theorem test_setBits :
    ask (.setBits ⟨16, 3⟩ 0xDDD) = okValue (.finite 0x0DDD0000) := by decide +kernel

theorem test_setBits_too_wide :
    ask (.setBits f8 0x100) = some (.refused .illegalOperand) := by decide +kernel

theorem test_getBits_of_nine_bits :
    ask (.getBits ⟨9, 0⟩ (.finite 0x40800000)) = okNat 0x81 := by decide +kernel

theorem test_getBits_nan :
    ask (.getBits f8 .nan) = some (.refused .illegalOperand) := by decide +kernel

theorem test_add_tie_away :
    ask (.add f8 (v8 0b01111000) (v8 0b01000000)) .away = okValue (v8 0b01111001) := by decide +kernel

/-! ## Refusals (R203), the ports, reset (R220) -/

theorem test_priority_reserved_code_first :
    askVector 0x105 = some (.refused .illegalOp) := by decide +kernel

theorem test_priority_parameters_before_operands :
    askVector 0x4000000100011a = some (.refused .illegalParam) := by decide +kernel

theorem test_stray_bit_is_refused :
    askVector 0x4000000100081a = some (.refused .illegalOperand) := by decide +kernel

theorem test_nan_bits_are_ignored :
    askVector 0x100000001000824 = okFlag true := by decide +kernel

theorem test_fields_not_read_are_ignored :
    askVector 0x26800000040480000001c0000000f00000005000831 = okValue (.finite 0x40000000) := by decide +kernel

theorem test_idle_step_stays : step State.reset = .next State.reset := rfl

theorem test_reset_parameters : State.reset.cfg = ⟨32, 8, 32, 64, .even⟩ := rfl

theorem test_reset_drops_the_request :
    ({ State.reset with request := some fullRequest }).assertReset = State.reset := rfl

theorem test_response_wires : ResponsePort.toVector Config.default
    (Response.onPort Config.default ⟨0, 0, 0, 0, 0, 0, 0, 0, 0⟩ (.ok (.ofRecord ⟨true, -3, 5, 0xDD000000⟩))) =
      2 ^ 35 + 0xFFFFFFFD * 2 ^ 36 + 5 * 2 ^ 68 + 0xDD000000 * 2 ^ 76 := by decide +kernel

/-! ## Witnesses: the hypotheses of each statement are met -/

/-- A reset block with `q` outstanding. -/
abbrev asking (q : Request) : State := { State.reset with request := some q }

/-- A plain MUL request in the 8-bit format. -/
def mulRequest : Request :=
  { op := 0x1A, nbits := 8, es := 0, a := ⟨0x50000000, false⟩, b := ⟨0x62000000, false⟩,
    record := ⟨false, 0, 0, 0⟩, raw := 0 }

/-- The same request with both operands NaN. -/
def nanRequest : Request := { mulRequest with a := ⟨5, true⟩, b := ⟨7, true⟩ }

/-- The storage widths of the witnesses about two configurations. -/
abbrev narrow : Config := { Config.default with W := 8 }

theorem witness_DecodeOfEncodedVector :
    Config.default.legal = true ∧ (Instr.pack ⟨8, 0⟩ ⟨true, -2 ^ 31, 255, 2 ^ 32 - 1⟩).wellFormed Config.default = true := by decide +kernel

/-- The same NaN operands with other bits, and other fields that MUL does not read. -/
def nanRequest' : Request :=
  { nanRequest with a := ⟨0, true⟩, b := ⟨9, true⟩, record := ⟨true, 3, 1, 5⟩, raw := 77 }
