-- ==== Sys2Proof/Word.lean ====
section
/-! DEFINITION. The word types of the block (00_scope.md rules R7, R10, R13, R14): bytes, 32-bit bus words and bit strings. -/

namespace Sys2Proof

/-- One byte of a buffer, one symbol, or one command code (R7, R90). -/
abbrev Byte := BitVec 8

/-- One 32-bit register value or bus word (R10). -/
abbrev Word := BitVec 32

/-- A bit string (R14): its first element is written leftmost; a code's element 0 is the edge taken at the root. -/
abbrev Bits := List Bool

/-- `ceil8(b) = (b + 7) div 8` (R13). -/
def ceil8 (b : Nat) : Nat := (b + 7) / 8

end Sys2Proof
end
══════════════════════════════
Read through the entries and copy each line in which "block" appears.

/-- A reset block with `q` outstanding. -/
/-! DEFINITION. The word types of the block (00_scope.md rules R7, R10, R13, R14): bytes, 32-bit bus words and bit strings. -/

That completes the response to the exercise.